Our commitment
Caregiving Atlas targets WCAG 2.1 Level AA across all editorial pages and interactive tools. WCAG AA is the level US Department of Justice ADA guidance has consistently pointed to for public-facing websites, and the level we believe responsible publishers should hold themselves to regardless of legal requirement.
Accessibility is part of the editorial brief, not an afterthought. New components and new article templates go through a manual accessibility pass before they ship. Style tokens enforce minimum contrast at the design-system level so authors can’t accidentally introduce non-AA-compliant color combinations.
What we’ve done, concretely
Generalities are easy. The list below is what readers can actually verify on the site today:
- Skip-to-content link.The first focusable element on every page is a “Skip to main content” link that jumps past the sticky header. Visible only on focus. Try pressing Tab from any page.
- Semantic HTML.Headings (h1–h4) reflect actual document structure, not visual size. Articles use
<article>, navigation uses<nav>, callouts userole="note". Lists are lists; tables have<th scope>set correctly for row and column headers. - Visible focus indicators. Every focusable element receives a 2px accent-color outline with 2px offset. Cards add a 2px inset on the left edge for additional affordance. Focus is never hidden, even on hover-styled elements.
- Color contrast.Primary ink on the cream canvas runs about 13:1 — well over the AA target of 4.5:1 for body text and 3:1 for large text. Secondary ink on cream runs about 6:1. Callout tints, tag pills, and link-caption colors are all audited against their actual background to clear AA on small text.
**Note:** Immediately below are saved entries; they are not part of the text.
-- ==== Sys2Proof/Laws/State.lean ====
section
/-! SUPPORT. The small lemmas of the state: what a table holds after one record is replaced, and what each named update
leaves in each field. All are simp lemmas, so no later proof unfolds a record update. -/

namespace Sys2Proof

theorem Table.look_put {n : Nat} {α : Type} (t : Table n α) (i j : Fin n) (x : α) :
    (t.put i x).look j = if i = j then x else t.look j := by
  simp only [Table.look, Table.put, Vector.get, Vector.set, Array.getElem_set, Fin.ext_iff]
  rfl

@[simp] theorem Table.look_put_same {n : Nat} {α : Type} (t : Table n α) (i : Fin n) (x : α) :
    (t.put i x).look i = x := by simp [Table.look_put]

theorem Table.look_put_ne {n : Nat} {α : Type} (t : Table n α) {i j : Fin n} (x : α) (h : i ≠ j) :
    (t.put i x).look j = t.look j := by simp [Table.look_put, h]

@[simp] theorem Table.look_fill {α : Type} (n : Nat) (x : α) (i : Fin n) : (Table.fill n x).look i = x := by
  simp [Table.look, Table.fill, Vector.get]

@[simp] theorem Table.look_make {n : Nat} {α : Type} (f : Fin n → α) (i : Fin n) : (Table.make f).look i = f i := by
  simp only [Table.look, Table.make, Vector.get, Vector.ofFn, Array.getElem_ofFn]
  rfl

/-- Two tables with the same records are the same table. -/
theorem Table.ext {n : Nat} {α : Type} {t u : Table n α} (h : ∀ i : Fin n, t.look i = u.look i) : t = u := by
  apply Vector.ext
  intro i hi
  exact h ⟨i, hi⟩

/-- Writing back the record that stands there changes nothing. -/
@[simp] theorem Table.put_look {n : Nat} {α : Type} (t : Table n α) (i : Fin n) : t.put i (t.look i) = t :=
  Table.ext fun j => by by_cases h : i = j <;> simp [Table.look_put, h]

@[simp] theorem Table.put_put {n : Nat} {α : Type} (t : Table n α) (i : Fin n) (x y : α) :
    (t.put i x).put i y = t.put i y :=
  Table.ext fun j => by by_cases h : i = j <;> simp [Table.look_put, h]

namespace Machine

/-! ### The record a table holds after an update -/

@[simp] theorem State.setSlot_slot_same (s : State) (m : SlotNo) (x : Slot) : (s.setSlot m x).slot m = x := by simp [State.setSlot, State.slot]

theorem State.setSlot_slot (s : State) (m : SlotNo) (x : Slot) (k : SlotNo) :
    (s.setSlot m x).slot k = if m = k then x else s.slot k := by simp [State.setSlot, State.slot, Table.look_put]

theorem State.setSlot_slot_ne (s : State) (m : SlotNo) (x : Slot) {k : SlotNo} (h : m ≠ k) : (s.setSlot m x).slot k = s.slot k := by
  simp [State.setSlot_slot, h]

@[simp] theorem State.setEngine_engine_same (s : State) (l : Line) (x : Engine) : (s.setEngine l x).engine l = x := by simp [State.setEngine, State.engine]

theorem State.setEngine_engine (s : State) (l : Line) (x : Engine) (k : Line) :
    (s.setEngine l x).engine k = if l = k then x else s.engine k := by simp [State.setEngine, State.engine, Table.look_put]

theorem State.setEngine_engine_ne (s : State) (l : Line) (x : Engine) {k : Line} (h : l ≠ k) : (s.setEngine l x).engine k = s.engine k := by
  simp [State.setEngine_engine, h]

@[simp] theorem State.setLink_link_same (s : State) (l : Line) (x : Link) : (s.setLink l x).link l = x := by simp [State.setLink, State.link]

theorem State.setLink_link (s : State) (l : Line) (x : Link) (k : Line) :
    (s.setLink l x).link k = if l = k then x else s.link k := by simp [State.setLink, State.link, Table.look_put]

theorem State.setLink_link_ne (s : State) (l : Line) (x : Link) {k : Line} (h : l ≠ k) : (s.setLink l x).link k = s.link k := by
  simp [State.setLink_link, h]

@[simp] theorem State.setStationLine_stationLine_same (s : State) (l : Line) (x : StationLine) : (s.setStationLine l x).stationLine l = x := by simp [State.setStationLine, State.stationLine]

theorem State.setStationLine_stationLine (s : State) (l : Line) (x : StationLine) (k : Line) :
    (s.setStationLine l x).stationLine k = if l = k then x else s.stationLine k := by simp [State.setStationLine, State.stationLine, Table.look_put]

theorem State.setStationLine_stationLine_ne (s : State) (l : Line) (x : StationLine) {k : Line} (h : l ≠ k) : (s.setStationLine l x).stationLine k = s.stationLine k := by
  simp [State.setStationLine_stationLine, h]

@[simp] theorem State.setSched_sched_same (s : State) (l : Line) (x : Scheduler) : (s.setSched l x).sched l = x := by simp [State.setSched, State.sched]

theorem State.setSched_sched (s : State) (l : Line) (x : Scheduler) (k : Line) :
    (s.setSched l x).sched k = if l = k then x else s.sched k := by simp [State.setSched, State.sched, Table.look_put]

theorem State.setSched_sched_ne (s : State) (l : Line) (x : Scheduler) {k : Line} (h : l ≠ k) : (s.setSched l x).sched k = s.sched k := by
  simp [State.setSched_sched, h]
- Reduced motion. The site honors
prefers-reduced-motion: reduce. All transition durations collapse to ~10ms when the user has expressed that preference in their OS or browser. The site is largely motion-free already, but the override is in place. - Keyboard navigation. All interactive elements (links, buttons, form fields, the StateChip modal, the privacy notice dismiss) are reachable and operable from the keyboard. Modal-style overlays trap focus and restore it on close.
- Alt text on functional images. Reviewer portraits, illustrative figures, and tool diagrams have descriptive alt text. The site logo and wordmark have programmatic name set through their text content (no phantom logo image to alt).
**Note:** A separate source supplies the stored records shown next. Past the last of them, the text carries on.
-- ==== Sys2Proof/Tests/Slice0.lean ====
section
/-! SUPPORT. Tests of the model on small states, each by evaluation. The expected values come from the manual: its worked
values, its tables, or a hand calculation from the rule named. The last part shows, for every obligation that has
hypotheses, states and operands that meet them, clause by clause. -/

namespace Sys2Proof.Tests

open Sys2Proof Sys2Proof.Machine

set_option maxRecDepth 100000

/-! ### Small states -/

/-- The state after a command. -/
def after (c : Instr) (s : State) : State :=
  match exec c s with
  | .next t => t
  | _ => s

/-- A state with the port in COLLECT for an opcode, holding parameter bytes. -/
def collecting (op : Opcode) (ps : List Byte) (s : State := State.reset) : State :=
  { s with port := { s.port with state := .collect, opcode := some op, params := ps } }

/-- The state after the last parameter byte of a command. -/
def command (op : Opcode) (ps : List Byte) (last : Byte) (s : State := State.reset) : State :=
  after (commandRow op ps last) (collecting op ps s)

/-- A state with the engine of line 0 changed. -/
def withEngine (f : Engine → Engine) (s : State := State.reset) : State := s.setEngine 0 (f (s.engine 0))

/-- A state with the link of line 0 changed. -/
def withLink (f : Link → Link) (s : State := State.reset) : State := s.setLink 0 (f (s.link 0))

/-- A HOST slot to station 5 of line 0. -/
def hostSlot (state : SlotState) : Slot := { Slot.cleared with state := state, station := 5 }

/-- The POLL slot of entry 2 of line 0, to station 7. -/
def pollSlot (state : SlotState) : Slot :=
  { Slot.cleared with state := state, origin := .poll, station := 7, cls := .poll, tag := 2, requestLength := 1,
                      requestChain := [0] }

/-- Line 0 ON and IDLE. -/
def lineOn (s : State := State.reset) : State := withEngine (fun e => { e with mode := .on, state := .idle }) s

/-- Line 0 in another mode. -/
def lineIn (m : LineMode) (s : State := State.reset) : State := withEngine (fun e => { e with mode := m }) s

/-- Line 0 ON with slot 3, to station 5, active. -/
def active (state : EngineState) (phase : Phase := .request) (x : Slot := hostSlot .active) : State :=
  withEngine (fun e => { e with mode := .on, state := state, active := some 3, phase := some phase })
    (State.reset.setSlot 3 x)

/-- Line 0 with slot 3 active in GUARD, the lead timer running. -/
def guarded (phase : Phase := .request) : State := withEngine (fun e => { e with leadTimer := some 2 }) (active .guard phase)

/-- Line 0 sending character k of a frame, a byte of data with marker 0. -/
def sending (k : Nat) (phase : Phase := .request) (hold : Nat := 2) (x : Slot := hostSlot .active) : State :=
  withEngine (fun e => { e with config := { e.config with turnaroundHold := hold } })
    (withLink (fun y => { y with transmitter := .sending 0x42 false 1 [], sendCount := k }) (active .transmit phase x))

/-- Line 0 in TURNAROUND with the hold timer running. -/
def holding (phase : Phase := .request) (x : Slot := hostSlot .active) : State :=
  withEngine (fun e => { e with holdTimer := some 2 }) (active .turnaround phase x)

/-- Line 0 waiting for a reply. -/
def awaiting : State := withEngine (fun e => { e with replyTimer := some 220 }) (active .await)

/-- Line 0 receiving a reply of which `count` characters were taken, the length character saying `length`. -/
def receiving (count : Nat) (length : Byte := 0) (phase : Phase := .request) (receiver : Receiver := .armed) : State :=
  withLink (fun k => { k with charCount := count, length := length, receiver := receiver }) (active .receive phase)

/-- A received character (R3): stop, marker, data. -/
def char (stop marker : Bool) (data : Byte) : BitVec 10 := BitVec.ofBool stop ++ BitVec.ofBool marker ++ data

/-- Line 0 in SETTLE. -/
def settlingLine (s : State := State.reset) : State :=
  withEngine (fun e => { e with mode := .on, state := .settle, stuckTimer := some 704 }) s

/-- Slot 3 DONE with a reply of four bytes in block 0, its record at the head of the list. -/
def recorded (headerPos : Nat := 0) : State :=
  { State.reset.setSlot 3 { hostSlot .done with replyRoom := 16, replyChain := [0], replyLength := some 4,
                                                outcome := some .ok } with
    queue := { CompletionQueue.reset with records := [⟨3, .transaction, .online⟩], headerPos := headerPos } }
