-- ==== Sys2Proof/Word.lean ====
section
/-! DEFINITION. The byte: the unit of the links, of image text and of the counts that wrap at 256. -/

namespace Sys2Proof

/-- One byte: a character of a link or of image text, a stamp (R4), a reader sequence number (R97),
a frame tag (R164). Its arithmetic wraps at 256, as the manual says of each of these. -/
abbrev Byte := BitVec 8

end Sys2Proof
end

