-- ==== Sys2Proof/Config.lean ====
section
/-! DEFINITION. The capacities and limits the manual fixes for every part, and the values it leaves
open. An open value is an opaque constant: no proof can see what it is. -/

namespace Sys2Proof.Config

/-- Slots the Set Schedule holds at most (R1). -/
def windowCapacity : Nat := 128

/-- The largest set index (R1). -/
def maxSetIndex : Nat := 4294967295

/-- Sequence values in one block (R26). -/
def blockSize : Nat := 16384

/-- One above the largest sequence value: "a value beyond block 63" (Table 2-2). -/
def sequenceEnd : Nat := 1048576

/-- Entries of a staging queue at most (R73). -/
def stagingDepth : Nat := 4

/-- Entries of the make-up list at most (R135). -/
def makeupCapacity : Nat := 256

/-- Entries of the make-up list at which binding from the cursor is held (R136). -/
def makeupHigh : Nat := 128

/-- Notices the notice queue holds at most (R173). -/
def noticeCapacity : Nat := 48

/-- Replies a link's reply queue holds at most (R167). -/
def replyCapacity : Nat := 8

/-- Payload bytes of a frame at most (R164). -/
def maxPayload : Nat := 240

/-- The largest placement error of an impression (R91). -/
def maxError : Nat := 65535

/-- The largest value of a discard counter (R170). -/
def maxCounter : Nat := 65535

/-- The largest value of a 32-bit tally (R117). -/
def maxTally : Nat := 4294967295

/-- The largest pass number (Table 2-2, R146). -/
def maxPass : Nat := 65535

/-- The firmware level, "two numbers 0..255" (R170). The manual names no numbers: a free value,
assumption log 7. -/
opaque firmware : Byte × Byte

/-- What a 32-bit tally that R117 does not say saturates holds after it is raised at 4294967295,
by the number of the tally in Table 6-2. The manual states no value: a free value, assumption
log 8. -/
opaque tallyPast : Nat → BitVec 32

end Sys2Proof.Config
end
- Decorative-only treatment for state silhouettes. The 51 US state silhouettes used throughout the site are decorative when paired with a visible state name in adjacent text. They render with empty
altandaria-hidden="true"in that context, so screen readers announce the state name once (from the label) rather than twice. State silhouettes used in interactive cards remain focusable through their wrapping link. - Form labels and field hints. All form fields (the homepage intake flow, tool inputs) have explicit
<label>elements, hint text associated viaaria-describedby, and error messages associated viaaria-errormessagewhere applicable. - Document language. The root document declares
lang=“en”, so screen readers and translation tools select the correct voice and dictionary.
Where we still fall short
- We have not yet user-tested with screen-reader users. Our compliance work to date is technical (semantic markup, ARIA correctness, focus management). We have not run a structured session with a JAWS, NVDA, or VoiceOver user walking through a real caregiving task on the site. That work is on the calendar.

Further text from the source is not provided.